▶ What is needed
Every line of the data is to be retyped exactly.

▶ Source records
::::

-- FAMILY STRUCTURES

/-- The whole state of one module. -/
structure State where
  /-- Commands waiting, first in first out. -/
  pending : List Instr := []
  part : Part := .qxm4T
  /-- The module's own memory by local address: near tier, far tier, scratchpads. -/
  mem : Memory := []
  /-- Host memory by port · 2^64 + bus address. -/
  hostMem : Memory := []
  /-- Full/empty tag of each scratchpad granule (R415), by granule number in the scratchpad region. -/
  tags : Tab Bool := []
  /-- Poisoned atoms (R394), by local address / 64. -/
  poison : Tab Bool := []
  regs : Regs := {}
  pages : Tab Page := []
  doms : Tab Domain := []
  slots : Tab Slot := []
  /-- Acceptance number of each dispatcher (R109). -/
  accepts : Tab Nat := []
  aflows : Tab AFlow := []
  oflows : Tab (Option OFlow) := []
  /-- Head reservation of each Pavilion: slot key and local core (R111). -/
  heads : Tab (Option (Nat × Nat)) := []
  thrs : Tab Thread := []
  ops : Tab (Option Op) := []
  nextOp : Nat := 0
  reqs : Tab (Option Req) := []
  nextReq : Nat := 0
  sqs : Tab SQ := []
  cqs : Tab CQ := []
  /-- Tags of the requests waiting on a granule's tag (R418), oldest first, by granule number in the scratchpad region. -/
  tagWait : Tab (List Nat) := []
  /-- A_m: the last step applied at the module (R214). -/
  applied : BitVec 32 := 0
  /-- STEP_LAST_OPEN (R37). -/
  lastOpen : BitVec 32 := 0
  /-- The unapplied steps, oldest first: at most two (R549). -/
  steps : List StepSt := []
  /-- Pavilions whose CORE time is in a held duty window (R627). -/
  dutyHeld : Tab Bool := []
  /-- Flag sets on their way, oldest first. -/
  sets : List FlagSet := []
  /-- MSI-X entry of function f and vector v, at f · 256 + v. -/
  msix : Tab Msix := []
  pcie : Pcie := {}
  /-- Cached host translation entries (R574), by port · 2^20 + index. -/
  xlate : Tab (Option Nat) := []
  /-- An invalidation under way (R575): the XLATE_INV value. -/
  xlateInv : Option Word := none
  /-- Messages waiting at protocol engine e, oldest first (R512 to R518). -/
  txq : Tab (List TxMsg) := []
  streams : Tab (List StreamEnt) := []
  links : Tab Link := []
  /-- Messages that have arrived and are not yet handled, oldest first: the engine and virtual channel they came on. -/
  inbox : List (Nat × Nat × Msg) := []
  /-- What the module has sent, newest first. -/
  out : List Out := []
  /-- The module is in test mode (R601). -/
  testMode : Bool := false
  rngs : Tab Rng := []
  /-- Blocks that the noise sources have produced: the model's own counter (R482). -/
  noiseCount : Nat := 0
  /-- Tensor slots (R329), by slot number. -/
  numSlots : Tab (Option NumSlot) := []
  /-- Group summaries on their way to the monitors, oldest first. -/
  sums : List Summary := []
  /-- Stream commands by id. -/
  strms : Tab (Option Strm) := []
  /-- Dense engines by module core. -/
  dense : Tab Dense := []
  /-- Walks of sparse commands by id. -/
  walks : Tab (Option Walk) := []
  hubs : Tab (Option Hub) := []
  nextHub : Nat := 0
  /-- Layer slots of Hedge, by Pavilion · 16 + slot. -/
  hslots : Tab HSlot := []
  /-- Hedge commands by id. -/
  hworks : Tab (Option HWork) := []
  /-- Vector commands by id. -/
  vworks : Tab (Option VWork) := []
  /-- The module is in recovery replay (R558). -/
  replay : Bool := false
  /-- Saved contexts by slot key. -/
  saves : Tab (Option Saved) := []
  /-- Object counters: (Pavilion · 4 + kind) · 65536 + index (R136, R147). -/
  objs : Tab Obj := []
  /-- Waiting sampler commands by id. -/
  sworks : Tab (Option SWork) := []
  dworks : Tab (Option DWork) := []
  /-- Row-cache sets (R388), most recently used line first, by Orangery · 65536 + set; and the lines that a pin was refused (R390),
  by Orangery · 2^32 + line. -/
  rcache : Tab (List Line) := []
  pinRefused : Tab Bool := []
  /-- Channels: near controller c of Pavilion p at 64 p + c, far channel c of Orangery o at 4096 + 64 o + c. -/
  chans : Tab Chan := []
  /-- Spare channels taken of each Pavilion p, as a mask at p, and spare frames taken of each far channel, at its key. -/
  spares : Tab Nat := []
  /-- Error latches by page number. -/
  latches : Tab ErrLatch := []
  /-- Gathers by command (R204), and ROW_MOVEs in service (R223). -/
  gworks : Tab (Option GWork) := []
  moves : Tab (Option MWork) := []
  /-- Cached block-map entries of each Pavilion's row engine, newest first: table · 2^34 + block, entry (R198). -/
  bcache : Tab (List (Nat × Nat)) := []
  /-- Popularity table of each Orangery: table · 2^34 + block, count (R219). -/
  pops : Tab (List (Nat × Nat)) := []
  /-- Home units: Pavilion p at p, Orangery o at 16 + o (R353). -/
  homes : Tab Home := []
  /-- Row fetches and checks held at this module's homes, oldest first: own tag, or message (R214, R215). -/
  heldRows : List (Option Nat × Msg) := []
  /-- Blocks moved in the last applied steps (R216): step, table, block. -/
  moved : List (BitVec 32 × Nat × Nat) := []
  /-- Merge windows (R343): Pavilion · 512 + table · 2 + step parity; the oldest contribution last. -/
  mwins : Tab (List Contrib) := []
  /-- ORIGINs held in a window and FLUSH_KEYs used in a step (R346, R349): table · 2 + step parity. -/
  origins : Tab (List Nat) := []
  flushKeys : Tab (List Nat) := []
  /-- Messages of several pieces that are arriving: source module · 2^16 + tag, and the words so far. -/
  parts : Tab (List DWord) := []
  /-- The journal area's records, oldest first, the next offset, this module's next sequence number, and JOURNAL_CKPT (R367 to R370). -/
  journal : List JRec := []
  jtail : Nat := 0
  jseq : Nat := 0
  jckpt : BitVec 32 := 0
  /-- Sum-of-squares slots (R545): step parity · 256 + slot, FA40. -/
  sqSlots : Tab (Option Nat) := []
  /-- Physical near channels retired, as a mask by Pavilion (R403). -/
  nearRetired : Tab Nat := []
  power : Power := {}
  fw : Firmware := {}
  gate : Gate := {}
  /-- Collectives by axis · 2^32 + COLL_ID. -/
  colls : Tab (Option Coll) := []
  /-- The sequence number of the last snapshot written (R665). -/
  snapSeq : Nat := 0
  /-- CFG_FAIL of the HIF page and of the ROW pages (R227, R581): what refused the page's last COMMIT, by page. -/
  cfgFail : Tab Nat := []
  /-- Memory ranges whose contents were lost and are undefined (R381, R402), newest first: address, length, and the loss. -/
  lost : List (Nat × Nat × Nat) := []
  -- FAMILY STATE
  /-- Free values taken so far: the model's own counter. -/
  fresh : Nat := 0
deriving DecidableEq, Repr

/-- The module right after reset. -/
def State.reset : State := {}

end Sys2Proof.Machine
end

::::

▶ Finished task
-- FAMILY STRUCTURES

/-- The whole state of one module. -/
structure State where
  /-- Commands waiting, first in first out. -/
  pending : List Instr := []
  part : Part := .qxm4T
  /-- The module's own memory by local address: near tier, far tier, scratchpads. -/
  mem : Memory := []
  /-- Host memory by port · 2^64 + bus address. -/
  hostMem : Memory := []
  /-- Full/empty tag of each scratchpad granule (R415), by granule number in the scratchpad region. -/
  tags : Tab Bool := []
  /-- Poisoned atoms (R394), by local address / 64. -/
  poison : Tab Bool := []
  regs : Regs := {}
  pages : Tab Page := []
  doms : Tab Domain := []
  slots : Tab Slot := []
  /-- Acceptance number of each dispatcher (R109). -/
  accepts : Tab Nat := []
  aflows : Tab AFlow := []
  oflows : Tab (Option OFlow) := []
  /-- Head reservation of each Pavilion: slot key and local core (R111). -/
  heads : Tab (Option (Nat × Nat)) := []
  thrs : Tab Thread := []
  ops : Tab (Option Op) := []
  nextOp : Nat := 0
  reqs : Tab (Option Req) := []
  nextReq : Nat := 0
  sqs : Tab SQ := []
  cqs : Tab CQ := []
  /-- Tags of the requests waiting on a granule's tag (R418), oldest first, by granule number in the scratchpad region. -/
  tagWait : Tab (List Nat) := []
  /-- A_m: the last step applied at the module (R214). -/
  applied : BitVec 32 := 0
  /-- STEP_LAST_OPEN (R37). -/
  lastOpen : BitVec 32 := 0
  /-- The unapplied steps, oldest first: at most two (R549). -/
  steps : List StepSt := []
  /-- Pavilions whose CORE time is in a held duty window (R627). -/
  dutyHeld : Tab Bool := []
  /-- Flag sets on their way, oldest first. -/
  sets : List FlagSet := []
  /-- MSI-X entry of function f and vector v, at f · 256 + v. -/
  msix : Tab Msix := []
  pcie : Pcie := {}
  /-- Cached host translation entries (R574), by port · 2^20 + index. -/
  xlate : Tab (Option Nat) := []
  /-- An invalidation under way (R575): the XLATE_INV value. -/
  xlateInv : Option Word := none
  /-- Messages waiting at protocol engine e, oldest first (R512 to R518). -/
  txq : Tab (List TxMsg) := []
  streams : Tab (List StreamEnt) := []
  links : Tab Link := []
  /-- Messages that have arrived and are not yet handled, oldest first: the engine and virtual channel they came on. -/
  inbox : List (Nat × Nat × Msg) := []
  /-- What the module has sent, newest first. -/
  out : List Out := []
  /-- The module is in test mode (R601). -/
  testMode : Bool := false
  rngs : Tab Rng := []
  /-- Blocks that the noise sources have produced: the model's own counter (R482). -/
  noiseCount : Nat := 0
  /-- Tensor slots (R329), by slot number. -/
  numSlots : Tab (Option NumSlot) := []
  /-- Group summaries on their way to the monitors, oldest first. -/
  sums : List Summary := []
  /-- Stream commands by id. -/
  strms : Tab (Option Strm) := []
  /-- Dense engines by module core. -/
  dense : Tab Dense := []
  /-- Walks of sparse commands by id. -/
  walks : Tab (Option Walk) := []
  hubs : Tab (Option Hub) := []
  nextHub : Nat := 0
  /-- Layer slots of Hedge, by Pavilion · 16 + slot. -/
  hslots : Tab HSlot := []
  /-- Hedge commands by id. -/
  hworks : Tab (Option HWork) := []
  /-- Vector commands by id. -/
  vworks : Tab (Option VWork) := []
  /-- The module is in recovery replay (R558). -/
  replay : Bool := false
  /-- Saved contexts by slot key. -/
  saves : Tab (Option Saved) := []
  /-- Object counters: (Pavilion · 4 + kind) · 65536 + index (R136, R147). -/
  objs : Tab Obj := []
  /-- Waiting sampler commands by id. -/
  sworks : Tab (Option SWork) := []
  dworks : Tab (Option DWork) := []
  /-- Row-cache sets (R388), most recently used line first, by Orangery · 65536 + set; and the lines that a pin was refused (R390),
  by Orangery · 2^32 + line. -/
  rcache : Tab (List Line) := []
  pinRefused : Tab Bool := []
  /-- Channels: near controller c of Pavilion p at 64 p + c, far channel c of Orangery o at 4096 + 64 o + c. -/
  chans : Tab Chan := []
  /-- Spare channels taken of each Pavilion p, as a mask at p, and spare frames taken of each far channel, at its key. -/
  spares : Tab Nat := []
  /-- Error latches by page number. -/
  latches : Tab ErrLatch := []
  /-- Gathers by command (R204), and ROW_MOVEs in service (R223). -/
  gworks : Tab (Option GWork) := []
  moves : Tab (Option MWork) := []
  /-- Cached block-map entries of each Pavilion's row engine, newest first: table · 2^34 + block, entry (R198). -/
  bcache : Tab (List (Nat × Nat)) := []
  /-- Popularity table of each Orangery: table · 2^34 + block, count (R219). -/
  pops : Tab (List (Nat × Nat)) := []
  /-- Home units: Pavilion p at p, Orangery o at 16 + o (R353). -/
  homes : Tab Home := []
  /-- Row fetches and checks held at this module's homes, oldest first: own tag, or message (R214, R215). -/
  heldRows : List (Option Nat × Msg) := []
  /-- Blocks moved in the last applied steps (R216): step, table, block. -/
  moved : List (BitVec 32 × Nat × Nat) := []
  /-- Merge windows (R343): Pavilion · 512 + table · 2 + step parity; the oldest contribution last. -/
  mwins : Tab (List Contrib) := []
  /-- ORIGINs held in a window and FLUSH_KEYs used in a step (R346, R349): table · 2 + step parity. -/
  origins : Tab (List Nat) := []
  flushKeys : Tab (List Nat) := []
  /-- Messages of several pieces that are arriving: source module · 2^16 + tag, and the words so far. -/
  parts : Tab (List DWord) := []
  /-- The journal area's records, oldest first, the next offset, this module's next sequence number, and JOURNAL_CKPT (R367 to R370). -/
  journal : List JRec := []
  jtail : Nat := 0
  jseq : Nat := 0
  jckpt : BitVec 32 := 0
  /-- Sum-of-squares slots (R545): step parity · 256 + slot, FA40. -/
  sqSlots : Tab (Option Nat) := []
  /-- Physical near channels retired, as a mask by Pavilion (R403). -/
  nearRetired : Tab Nat := []
  power : Power := {}
  fw : Firmware := {}
  gate : Gate := {}
  /-- Collectives by axis · 2^32 + COLL_ID. -/
  colls : Tab (Option Coll) := []
  /-- The sequence number of the last snapshot written (R665). -/
  snapSeq : Nat := 0
  /-- CFG_FAIL of the HIF page and of the ROW pages (R227, R581): what refused the page's last COMMIT, by page. -/
  cfgFail : Tab Nat := []
  /-- Memory ranges whose contents were lost and are undefined (R381, R402), newest first: address, length, and the loss. -/
  lost : List (Nat × Nat × Nat) := []
  -- FAMILY STATE
  /-- Free values taken so far: the model's own counter. -/
  fresh : Nat := 0
deriving DecidableEq, Repr

/-- The module right after reset. -/
def State.reset : State := {}

end Sys2Proof.Machine
end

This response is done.